I'm going to try a translation of these statements into descriptions of
memetic processes, using "meme x" to tag the axiom-meme:

>1. Don't think of it at all (N).

Meme x hasn't yet been transmitted into our memetic ecology.

>2. Think of it (Y) and:

Meme x /has/ been transmitted into our memetic ecology.

> 2.1 believe it (YY) and

Meme x is assimilated into our memetic ecology so as to be competitively
dominant over memes that would oppose it.

> 2.1.1 encourage others to believe it (YYY)

Meme x is transmitted to other memetic ecologies (people/groups of people).

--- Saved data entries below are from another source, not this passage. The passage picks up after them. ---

-- ==== Sys2Proof/Config.lean ====
section
/-!
DEFINITION. The parameters of an instance of the core (spec/00_scope.md R12) with their constraints,
and the free values: constants without a body, about which nothing can be proved.
-/

namespace Sys2Proof

/-- One row of the parity-check matrix: masks for data bytes 0, 1, 2 and for the group index
(spec/40_parity_codec.md R152). -/
structure ParityRow where
  m0 : Byte
  m1 : Byte
  m2 : Byte
  m3 : Byte
deriving DecidableEq, Repr

/-- The 5 by 4 parity-check matrix `M` (R152). -/
structure ParityMatrix where
  r0 : ParityRow
  r1 : ParityRow
  r2 : ParityRow
  r3 : ParityRow
  r4 : ParityRow
deriving DecidableEq, Repr

/-- The rows of the matrix, row 0 first. -/
def ParityMatrix.rows (m : ParityMatrix) : List ParityRow := [m.r0, m.r1, m.r2, m.r3, m.r4]

/-- The parameters of R12. None is state and none changes (R13); the model carries them in its state
because a step has no other argument. `ID_LEN` is the length of `idPayload`. -/
structure Config where
  /-- `W_TIME`, the width of the time base in bits. -/
  wTime : Nat
  /-- `T_IDLE`, the bound of the idle watchdog. -/
  tIdle : Nat
  /-- `T_ACK`, the acknowledgment timeout. -/
  tAck : Nat
  codeAck0 : Byte
  codeAck1 : Byte
  codeNack : Byte
  /-- `CODE_ID`, the identification request and the lead byte of its response. -/
  codeId : Byte
  /-- `M`, the parity-check matrix. -/
  matrix : ParityMatrix
  idPayload : List Byte
  nAxes : Nat
  nTemps : Nat
  opLimit : BitVec 7
  opSense : BitVec 7
  opMovecb : BitVec 7
  opTempcb : BitVec 7
  opResume : BitVec 7
  opAutosleep : BitVec 7
  opPong : BitVec 7
deriving DecidableEq, Repr

/-- The constraints of R12, R107 and R153 (a): a parameter set that breaks one is outside the spec. -/
structure Config.Legal (c : Config) : Prop where
  wTime_ge : 8 ≤ c.wTime
  tIdle_lt : c.tIdle < 2 ^ (c.wTime - 1)
  tAck_lt : c.tAck < 2 ^ (c.wTime - 1)
  /-- R107: each control code has bit 7 set. -/
  codes_high : c.codeAck0.getLsbD 7 = true ∧ c.codeAck1.getLsbD 7 = true ∧
    c.codeNack.getLsbD 7 = true ∧ c.codeId.getLsbD 7 = true
  /-- R107: the four control codes are pairwise distinct. -/
  codes_distinct : [c.codeAck0, c.codeAck1, c.codeNack, c.codeId].Nodup
  /-- R153 (a): every bit of every data byte enters at least one check bit. -/
  matrix_covers : ∀ i < 8, (∃ r ∈ c.matrix.rows, r.m0.getLsbD i = true) ∧
    (∃ r ∈ c.matrix.rows, r.m1.getLsbD i = true) ∧ (∃ r ∈ c.matrix.rows, r.m2.getLsbD i = true)
  nAxes_range : 1 ≤ c.nAxes ∧ c.nAxes ≤ 128
  nTemps_range : 1 ≤ c.nTemps ∧ c.nTemps ≤ 256

/-- FREE VALUE: byte `i` of the buffer that is state element S`element`, after the `draw`-th `RESET`
left it unspecified (spec/70_reset_and_hazards.md R402). -/
opaque Config.freeByte (draw element i : Nat) : Byte

/-- FREE VALUE: the state element S`element`, no buffer, after the `draw`-th `RESET` left it
unspecified (R402). -/
opaque Config.freeNat (draw element : Nat) : Nat

/-- FREE VALUE: what a read at an index outside a buffer answers. Only states that no run reaches
compute such an index (spec/20_memory.md R72). -/
opaque Config.absentByte (i : Nat) : Byte

end Sys2Proof
end

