theorem dataByte_ev (s : State) (b : Byte) (now : Tick) :
    ∃ ev ∈ [[], [Condition.malformedLength], [.checksumMismatch], [.duplicateFrame]],
      (s.dataByte b now).out.ev = s.out.ev ++ ev := by
  by_cases h : (s.stored b now).asm.bytesAccumulated.toNat = need (bufRead (s.stored b now).asm.rxBuf 0).toNat
  · rw [dataByte_last h]
    obtain ⟨-, e⟩ | ⟨-, -, e⟩ | ⟨-, -, -, e⟩ | ⟨-, -, -, e⟩ := complete_cases (s.stored b now) <;> rw [e]
    · exact ⟨[.malformedLength], by simp, rfl⟩
    · exact ⟨[.checksumMismatch], by simp, rfl⟩
    · exact ⟨[.duplicateFrame], by simp, rfl⟩
    · exact ⟨[], by simp, (List.append_nil _).symm⟩
  · rw [dataByte_more h]
    exact ⟨[], by simp, (List.append_nil _).symm⟩

/-- The conditions of `RX` (R362): those of a first byte, perhaps after `IdleTimeout`, or those of a data byte. -/
theorem rxByte_ev {s : State} (b : Byte) (now : Tick) (hs : ModeInv s) (hout : s.out.ev = []) :
    (s.rxByte b now).out.ev ∈ rxEvents := by
  obtain ⟨u, hu, e⟩ | ⟨-, e⟩ := rxByte_cases s b now <;> rw [e]
  · obtain ⟨rfl, -⟩ | rfl := hu
    · obtain ⟨ev, hev, e⟩ := firstByte_ev b now hs
      rw [e, hout]
      clear e
      revert ev
      decide
    · obtain ⟨ev, hev, e⟩ := firstByte_ev (s := (s.setAccumulated 0).signal .idleTimeout) b now hs
      rw [e, signal_ev, setAccumulated_out, hout]
      clear e
      revert ev
      decide
  · obtain ⟨ev, hev, e⟩ := dataByte_ev s b now
    rw [e, hout]
    clear e
    revert ev
    decide

/-- A posted event is deferred or sent, or is the only one and is dropped: nothing or `DroppedUninit` (R260, R274). -/
theorem posting_ev {s : State} {q : Sources} (accepted : Option Bool) (now : Tick) (hs : Inv s)
    (hq : Posted s.cfg s.src q) :
    ((s.posting q accepted).post now).out.ev = [] ∨ ((s.posting q accepted).post now).out.ev = [.droppedUninit] := by
  cases hinit : s.initialized with
  | true =>
    rw [post_eq_mux, mux_ev (s := s.posting q accepted) now hinit]
    exact .inl rfl
  | false =>
    have hidle : s.snd.outboundBusy = false := hs.mode hinit
    obtain ⟨x, hx, hnone⟩ := hq.single (hs.sources.quiet hidle)
    rw [post_unready (s := s.posting q accepted) now hinit hidle hx hnone]
    exact .inr rfl

/-- A frame row has no effect in a state that a run reaches: an idle link has nothing pending (R55). -/
theorem serveRow_of_inv {s : State} (hs : SourcesInv s) (src : Source) (body : List Byte) (now : Tick) :
    s.serveRow src body now = s := by
  obtain e | ⟨hidle, x, hpick, -⟩ := serveRow_cases s src body now
  · exact e
  · cases hpick.symm.trans (pick_of_quiet (hs.quiet hidle))

theorem Effect.ev {s t : State} {i : Instr} (h : Effect s i t) (hs : Inv s) : t.out.ev ∈ possibleEvents i := by
  cases h with
  | reset h =>
    subst h
    exact List.mem_singleton.mpr rfl
  | setinit h | identification h =>
    rw [h]
    exact List.mem_singleton.mpr rfl
  | nothing h | badArgument h | replyRejected h => exact h
  | poll now h =>
    subst h
    obtain ⟨asm, time, tx, ev, e, -, hev, -⟩ := poll_spec s.startOp now
    rw [e]
    exact hev
  | rx b now _ h =>
    rw [h]
    exact rxByte_ev (s := s.startOp) b now hs.mode rfl
  | post q accepted now hq h =>
    obtain e | e := posting_ev accepted now hs hq <;> rw [e]
    exacts [h.1, h.2]
  | frame src body now h =>
    rw [serveRow_of_inv (s := s.startOp) { hs.sources with }, h]
    exact List.mem_singleton.mpr rfl

/-- Settles O52: the effect of the instruction signals what the table of R362 lists. -/
theorem conditionsOfAnOperationAreThoseOfTheTable : Obligations.ConditionsOfAnOperationAreThoseOfTheTable :=
  fun _ _ _ hs hsingle hexec => (exec_single_effect hsingle hexec).ev hs

end Sys2Proof.Machine
end

section
/-!
The rows of the table as instructions (spec/30_encoding.md): the round trip of encoding and decoding, words of the
spec, and the rows of one inbound byte, each of which is the operation `RX` of that byte (R110, R128).
-/

namespace Sys2Proof.Machine

/-- Settles O1: the round trip of each row, by the constructors of the instructions. -/
theorem decodeOfEncodeIsTheInstruction : Obligations.DecodeOfEncodeIsTheInstruction := by
  intro c i hc hwf
  have hround : Laws.EncodeDecode.Statement i := by
    cases i with
    | reset => exact Laws.EncodeDecode.reset
    | poll now => exact Laws.EncodeDecode.poll now
    | rx b now => exact Laws.EncodeDecode.rx b now
    | setinit => exact Laws.EncodeDecode.setinit
    | reply op payload now => exact Laws.EncodeDecode.reply op payload now
    | limit axis now => exact Laws.EncodeDecode.limit axis now
    | sense axis flag now => exact Laws.EncodeDecode.sense axis flag now
    | movedone now => exact Laws.EncodeDecode.movedone now
    | temprdy ch now => exact Laws.EncodeDecode.temprdy ch now
    | resume kind now => exact Laws.EncodeDecode.resume kind now
    | autosleep mask now => exact Laws.EncodeDecode.autosleep mask now
    | ping slot now => exact Laws.EncodeDecode.ping slot now
    | reservedB => exact Laws.EncodeDecode.reservedB
    | reservedC => exact Laws.EncodeDecode.reservedC
    | reservedD => exact Laws.EncodeDecode.reservedD
    | reservedE => exact Laws.EncodeDecode.reservedE
    | reservedF => exact Laws.EncodeDecode.reservedF
    | rxAck0 now => exact Laws.EncodeDecode.rxAck0 now
    | rxAck1 now => exact Laws.EncodeDecode.rxAck1 now
    | rxNack now => exact Laws.EncodeDecode.rxNack now
    | rxIdreq now => exact Laws.EncodeDecode.rxIdreq now
    | rxBadlen01 low now => exact Laws.EncodeDecode.rxBadlen01 low now
    | rxBadlen2 now => exact Laws.EncodeDecode.rxBadlen2 now
    | rxBadlen4 now => exact Laws.EncodeDecode.rxBadlen4 now
    | rxBadlenHi low now => exact Laws.EncodeDecode.rxBadlenHi low now
    | rxLen length now => exact Laws.EncodeDecode.rxLen length now
    | rxData b now => exact Laws.EncodeDecode.rxData b now
    | fLimit s a k now => exact Laws.EncodeDecode.fLimit s a k now
    | fSense s g a k now => exact Laws.EncodeDecode.fSense s g a k now
    | fMovecb s n k now => exact Laws.EncodeDecode.fMovecb s n k now
    | fTempcb s ch k now => exact Laws.EncodeDecode.fTempcb s ch k now
    | fReply s op payload checks now => exact Laws.EncodeDecode.fReply s op payload checks now
    | fResume s r k now => exact Laws.EncodeDecode.fResume s r k now
    | fAutosleep s m k now => exact Laws.EncodeDecode.fAutosleep s m k now
    | fPong s q k now => exact Laws.EncodeDecode.fPong s q k now
    | fInbound s op payload checks now => exact Laws.EncodeDecode.fInbound s op payload checks now
    | idResponse payload => exact Laws.EncodeDecode.idResponse payload
    | checkByte tag p0 p1 p2 p3 p4 now => exact Laws.EncodeDecode.checkByte tag p0 p1 p2 p3 p4 now
  exact hround c hc hwf

/-- Settles O2: each of the eleven words is evaluated by the decoder. -/
theorem wordsOfTheSpecDecode : Obligations.WordsOfTheSpecDecode :=
  ⟨rfl, rfl, rfl, rfl, rfl, rfl, rfl, rfl, rfl, rfl, rfl⟩

/-! ### The rows of one inbound byte -/

theorem lowByte_eta {b : Byte} (h : b.toNat ≤ 1) : lowByte (b.getLsbD 0) = b := by
  revert b
  decide +kernel

theorem highByte_eta {b : Byte} (h : b.getLsbD 7 = true) : highByte (b.setWidth 7) = b := by
  revert b
  decide +kernel

theorem lengthByte_eta {b : Byte} (h : ¬ b.getLsbD 7 = true) : lengthByte (b.setWidth 7) = b := by
  revert b
  decide +kernel

/-- The row of a first byte, by the tests of R110 in their order, is `RX` of the byte. -/
theorem exec_firstByteRow (s : State) (b : Byte) (now : Tick) :
    exec (decodeByte s.cfg true b now) s = exec (.rx b now) s := by
  unfold decodeByte classify
  rw [if_pos rfl]
  by_cases hack0 : b = s.cfg.codeAck0
  · rw [if_pos hack0, hack0]; rfl
  by_cases hack1 : b = s.cfg.codeAck1
  · rw [if_neg hack0, if_pos hack1, hack1]; rfl
  by_cases hnack : b = s.cfg.codeNack
  · rw [if_neg hack0, if_neg hack1, if_pos hnack, hnack]; rfl
  by_cases hid : b = s.cfg.codeId
  · rw [if_neg hack0, if_neg hack1, if_neg hnack, if_pos hid, hid]; rfl
  rw [if_neg hack0, if_neg hack1, if_neg hnack, if_neg hid]
  by_cases hlow : b.toNat ≤ 1
  · rw [if_pos hlow]
    exact (exec_rxBadlen01_eq_rx _ now s).trans (by rw [lowByte_eta hlow])
  by_cases htwo : b = 2
  · rw [if_neg hlow, if_pos htwo, htwo]; rfl
  by_cases hfour : b = 4
  · rw [if_neg hlow, if_neg htwo, if_pos hfour, hfour]; rfl
  rw [if_neg hlow, if_neg htwo, if_neg hfour]
  by_cases hhigh : b.getLsbD 7 = true
  · rw [if_pos hhigh]
    exact (exec_rxBadlenHi_eq_rx _ now s).trans (by rw [highByte_eta hhigh])
  · rw [if_neg hhigh]
    exact (exec_rxLen_eq_rx _ now s).trans (by rw [lengthByte_eta hhigh])

theorem exec_checkByteRow (s : State) (b : Byte) (now : Tick) : exec (decodeCheck b now) s = exec (.rx b now) s := by
  show exec (.rx (packCheck _ _ _ _ _ _) now) s = _
  rw [packCheck_eta]

/-- Settles O9: inside a frame the row is `RX.DATA`, else it is the row of a first byte. -/
theorem rowOfAnInboundByteIsTheOperationRx : Obligations.RowOfAnInboundByteIsTheOperationRx := by
  refine fun s b now => ⟨fun i hi => ?_, exec_checkByteRow s b now⟩
  have hrow : decodeByte s.cfg (s.idleAt now) b (timeField s.cfg now) = i := Except.ok.inj hi
  rw [← hrow]
  cases s.idleAt now with
  | true => exact exec_firstByteRow s b _
  | false => rfl

end Sys2Proof.Machine
end

section
/-!
System operations and the whole machine (spec/47_system_ops.md; spec/70_reset_and_hazards.md R401, R412;
spec/60_exceptions.md R350).
-/

namespace Sys2Proof.Machine

/-! ### Reset, the mode and the reserved selectors -/

/-- Settles O46: `State.reset` and `State.resetOp` write the seventeen values out. -/
theorem resetGivesTheStatedValues : Obligations.ResetGivesTheStatedValues := by
  have hstate : ResetValues State.reset := by constructor <;> rfl
  have hoperation : ∀ s : State, ResetValues s.resetOp := fun s => by constructor <;> rfl
  exact ⟨hstate, fun s => ⟨s.resetOp, rfl, hoperation s, rfl, rfl, rfl⟩⟩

> 2.1.2 discourage others as if they did not believe
it (YYN).

A meme which opposes (competes with) meme x, becaomes active enough to be
transmitted to other memetic ecologies.

> 2.2 do not believe it (YN).

Meme x impinges on our memetic ecology but is outcompeted by opposing memes.

>The YYN people say "don't be obsessed with truth" when it is convenient for
>them. The same people, when somebody has a different opinion can say: "This
>is your simple prejudice, and an inaccurate one." As if they were saying:
>"nobody knows what is accurate except me". These are the hypocrites.

Sorry, perhaps they're producing a mixture of level-2 and level-3 memes.

Dave Pape
If you mapped memespace onto a 2D plane, then made a 3-D graph with
Activation Level as the vertical axis, and animated shots of the graph over
time, it'd look like the progress of some crazy Hokusai ocean.